Tool for Sentinel Hub BYOC service

The Sentinel Hub BYOC Tool is software which can be used to prepare your data for use in Sentinel Hub in a few simple steps. It is simple to use for simple cases but is also highly configurable allowing for more complex requirements.

The tool converts your TIFF and JP2 files to supported Cloud Optimized GeoTIFFs, uploads them to you AWS S3 bucket and registers them in the Sentinel Hub BYOC service. When complete, your data becomes visible in Sentinel Hub. The same steps can be done manually and are detailed in our documentation.

The tool can be run either in Docker or as Java JAR. Instructions on how to install the tool are here.

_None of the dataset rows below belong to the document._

-- ==== Sys2Proof/Machine/Loads.lean ====
section
/-! DEFINITION. Loads and stores (`42_loads.md`). None writes a flag (D7). -/

namespace Sys2Proof.Machine

/-- `LD r,r'` (`42_loads.md` R85). -/
def ldReg (r r' : Reg) (s : State) : Out := .next ((s.setReg r (s.reg r')).advance 1)

/-- `LD r,n` (`42_loads.md` R86). -/
def ldRegImm (r : Reg) (n : Byte) (s : State) : Out := .next ((s.setReg r n).advance 2)

/-- `LD rr,nn` (`42_loads.md` R89). -/
def ldPairImm (p : DataPair) (nn : Word) (s : State) : Out := .next ((s.setPair (pairOf p) nn).advance 3)

/-- A load of A from a byte of memory, length `len` (`42_loads.md` R91, R92, R98, R100). -/
def loadA (addr : Int) (len : Word) (s : State) : Out :=
  withRead addr s fun v => .next ((s.setReg .a v).advance len)

/-- A store of A to a byte of memory, length `len` (`42_loads.md` R97, R99). -/
def storeA (addr : Int) (len : Word) (s : State) : Out :=
  withWrite addr (s.reg .a) s fun s1 => .next (s1.advance len)

/-- `LD (HL+),A` and `LD (HL-),A`: the store at the old HL, then HL plus `delta` (`42_loads.md` R93, R94). -/
def storeAStepHL (delta : Word) (s : State) : Out :=
  withWrite (addrOf (s.pair .hl)) (s.reg .a) s fun s1 =>
    .next ((s1.setPair .hl (s1.pair .hl + delta)).advance 1)

/-- `LD A,(HL+)` and `LD A,(HL-)`: the load at the old HL, then HL plus `delta` (`42_loads.md` R95, R96). -/
def loadAStepHL (delta : Word) (s : State) : Out :=
  withRead (addrOf (s.pair .hl)) s fun v =>
    .next (((s.setReg .a v).setPair .hl (s.pair .hl + delta)).advance 1)

/-- `LD B,B`, R85. -/
def execLdBFromB (s : State) : Out := ldReg .b .b s
/-- `LD B,C`, R85. -/
def execLdBFromC (s : State) : Out := ldReg .b .c s
/-- `LD B,D`, R85. -/
def execLdBFromD (s : State) : Out := ldReg .b .d s
/-- `LD B,E`, R85. -/
def execLdBFromE (s : State) : Out := ldReg .b .e s
/-- `LD B,H`, R85. -/
def execLdBFromH (s : State) : Out := ldReg .b .h s
/-- `LD B,L`, R85. -/
def execLdBFromL (s : State) : Out := ldReg .b .l s
/-- `LD B,A`, R85. -/
def execLdBFromA (s : State) : Out := ldReg .b .a s
/-- `LD C,B`, R85. -/
def execLdCFromB (s : State) : Out := ldReg .c .b s
/-- `LD C,C`, R85. -/
def execLdCFromC (s : State) : Out := ldReg .c .c s
/-- `LD C,D`, R85. -/
def execLdCFromD (s : State) : Out := ldReg .c .d s
/-- `LD C,E`, R85. -/
def execLdCFromE (s : State) : Out := ldReg .c .e s
/-- `LD C,H`, R85. -/
def execLdCFromH (s : State) : Out := ldReg .c .h s
/-- `LD C,L`, R85. -/
def execLdCFromL (s : State) : Out := ldReg .c .l s
/-- `LD C,A`, R85. -/
def execLdCFromA (s : State) : Out := ldReg .c .a s
/-- `LD D,B`, R85. -/
def execLdDFromB (s : State) : Out := ldReg .d .b s
/-- `LD D,C`, R85. -/
def execLdDFromC (s : State) : Out := ldReg .d .c s
/-- `LD D,D`, R85. -/
def execLdDFromD (s : State) : Out := ldReg .d .d s
/-- `LD D,E`, R85. -/
def execLdDFromE (s : State) : Out := ldReg .d .e s
/-- `LD D,H`, R85. -/
def execLdDFromH (s : State) : Out := ldReg .d .h s
/-- `LD D,L`, R85. -/
def execLdDFromL (s : State) : Out := ldReg .d .l s
/-- `LD D,A`, R85. -/
def execLdDFromA (s : State) : Out := ldReg .d .a s
/-- `LD E,B`, R85. -/
def execLdEFromB (s : State) : Out := ldReg .e .b s
/-- `LD E,C`, R85. -/
def execLdEFromC (s : State) : Out := ldReg .e .c s
/-- `LD E,D`, R85. -/
def execLdEFromD (s : State) : Out := ldReg .e .d s
/-- `LD E,E`, R85. -/
def execLdEFromE (s : State) : Out := ldReg .e .e s
/-- `LD E,H`, R85. -/
def execLdEFromH (s : State) : Out := ldReg .e .h s
/-- `LD E,L`, R85. -/
def execLdEFromL (s : State) : Out := ldReg .e .l s
/-- `LD E,A`, R85. -/
def execLdEFromA (s : State) : Out := ldReg .e .a s
/-- `LD H,B`, R85. -/
def execLdHFromB (s : State) : Out := ldReg .h .b s
/-- `LD H,C`, R85. -/
def execLdHFromC (s : State) : Out := ldReg .h .c s
/-- `LD H,D`, R85. -/
def execLdHFromD (s : State) : Out := ldReg .h .d s
/-- `LD H,E`, R85. -/
def execLdHFromE (s : State) : Out := ldReg .h .e s
/-- `LD H,H`, R85. -/
def execLdHFromH (s : State) : Out := ldReg .h .h s
/-- `LD H,L`, R85. -/
def execLdHFromL (s : State) : Out := ldReg .h .l s
/-- `LD H,A`, R85. -/
def execLdHFromA (s : State) : Out := ldReg .h .a s
/-- `LD L,B`, R85. -/
def execLdLFromB (s : State) : Out := ldReg .l .b s
/-- `LD L,C`, R85. -/
def execLdLFromC (s : State) : Out := ldReg .l .c s
/-- `LD L,D`, R85. -/
def execLdLFromD (s : State) : Out := ldReg .l .d s
/-- `LD L,E`, R85. -/
def execLdLFromE (s : State) : Out := ldReg .l .e s
/-- `LD L,H`, R85. -/
def execLdLFromH (s : State) : Out := ldReg .l .h s
/-- `LD L,L`, R85. -/
def execLdLFromL (s : State) : Out := ldReg .l .l s
/-- `LD L,A`, R85. -/
def execLdLFromA (s : State) : Out := ldReg .l .a s
/-- `LD A,B`, R85. -/
def execLdAFromB (s : State) : Out := ldReg .a .b s
/-- `LD A,C`, R85. -/
def execLdAFromC (s : State) : Out := ldReg .a .c s
/-- `LD A,D`, R85. -/
def execLdAFromD (s : State) : Out := ldReg .a .d s
/-- `LD A,E`, R85. -/
def execLdAFromE (s : State) : Out := ldReg .a .e s
/-- `LD A,H`, R85. -/
def execLdAFromH (s : State) : Out := ldReg .a .h s
/-- `LD A,L`, R85. -/
def execLdAFromL (s : State) : Out := ldReg .a .l s
/-- `LD A,A`, R85. -/
def execLdAFromA (s : State) : Out := ldReg .a .a s
/-- `LD (nn),SP`, R88. -/
def execLdAtImmFromSP (nn : Word) (s : State) : Out :=
  withWrite (addrOf nn) (lowByte s.sp) s fun s1 =>
    withWrite (addrOf nn + 1) (highByte s1.sp) s1 fun s2 => .next (s2.advance 3)
/-- `LD B,n`, R86. -/
def execLdBImm (n : Byte) (s : State) : Out := ldRegImm .b n s
/-- `LD C,n`, R86. -/
def execLdCImm (n : Byte) (s : State) : Out := ldRegImm .c n s
/-- `LD D,n`, R86. -/
def execLdDImm (n : Byte) (s : State) : Out := ldRegImm .d n s
/-- `LD E,n`, R86. -/
def execLdEImm (n : Byte) (s : State) : Out := ldRegImm .e n s
/-- `LD H,n`, R86. -/
def execLdHImm (n : Byte) (s : State) : Out := ldRegImm .h n s
/-- `LD L,n`, R86. -/
def execLdLImm (n : Byte) (s : State) : Out := ldRegImm .l n s
/-- `LD A,n`, R86. -/
def execLdAImm (n : Byte) (s : State) : Out := ldRegImm .a n s
/-- `LD (HL),n`, R87. -/
def execLdAtHLImm (n : Byte) (s : State) : Out :=
  withWrite (addrOf (s.pair .hl)) n s fun s1 => .next (s1.advance 2)
/-- `LD BC,nn`, R89. -/
def execLdBCImm (nn : Word) (s : State) : Out := ldPairImm .bc nn s
/-- `LD DE,nn`, R89. -/
def execLdDEImm (nn : Word) (s : State) : Out := ldPairImm .de nn s
/-- `LD HL,nn`, R89. -/
def execLdHLImm (nn : Word) (s : State) : Out := ldPairImm .hl nn s
/-- `LD SP,nn`, R90. -/
def execLdSPImm (nn : Word) (s : State) : Out := .next ((s.setSp nn).advance 3)
/-- `LD A,(BC)`, R91. -/
def execLdAFromAtBC (s : State) : Out := loadA (addrOf (s.pair .bc)) 1 s
/-- `LD A,(DE)`, R91. -/
def execLdAFromAtDE (s : State) : Out := loadA (addrOf (s.pair .de)) 1 s
/-- `LD A,(HL)`, R92. -/
def execLdAFromAtHL (s : State) : Out := loadA (addrOf (s.pair .hl)) 1 s
/-- `LD (HL+),A`, R93. -/
def execLdAtHLIncFromA (s : State) : Out := storeAStepHL 1 s
/-- `LD (HL-),A`, R94. -/
def execLdAtHLDecFromA (s : State) : Out := storeAStepHL (-1) s
/-- `LD A,(HL+)`, R95. -/
def execLdAFromAtHLInc (s : State) : Out := loadAStepHL 1 s
/-- `LD A,(HL-)`, R96. -/
def execLdAFromAtHLDec (s : State) : Out := loadAStepHL (-1) s
/-- `LD (0xFF00+n),A`, R97. -/
def execLdHighImmFromA (n : Byte) (s : State) : Out := storeA (highAddr n) 2 s
/-- `LD A,(0xFF00+n)`, R98. -/
def execLdAFromHighImm (n : Byte) (s : State) : Out := loadA (highAddr n) 2 s
/-- `LD (0xFF00+C),A`, R99. -/
def execLdHighCFromA (s : State) : Out := storeA (highAddr (s.reg .c)) 1 s
/-- `LD A,(0xFF00+C)`, R100. -/
def execLdAFromHighC (s : State) : Out := loadA (highAddr (s.reg .c)) 1 s

end Sys2Proof.Machine
end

The tool works only with AWS S3 buckets in EU-Central-1 and US-West-2 region.

Prerequisites

Before using the tool make sure you have the following:

  • A Sentinel Hub OAuth client -- for communicating with Sentinel Hub. If you don't have one, create one in your dashboard. Click here for detailed instructions.

  • A BYOC collection -- the collection data will be added to. If you don't have one, create one using your dashboard or use the API.

  • An AWS bucket which is configured so that Sentinel Hub can access data from it -- how to do this is documented here. While this is not strictly speaking necessary for the BYOC tool to function, for the data to work on Sentinel Hub it needs read access to the data.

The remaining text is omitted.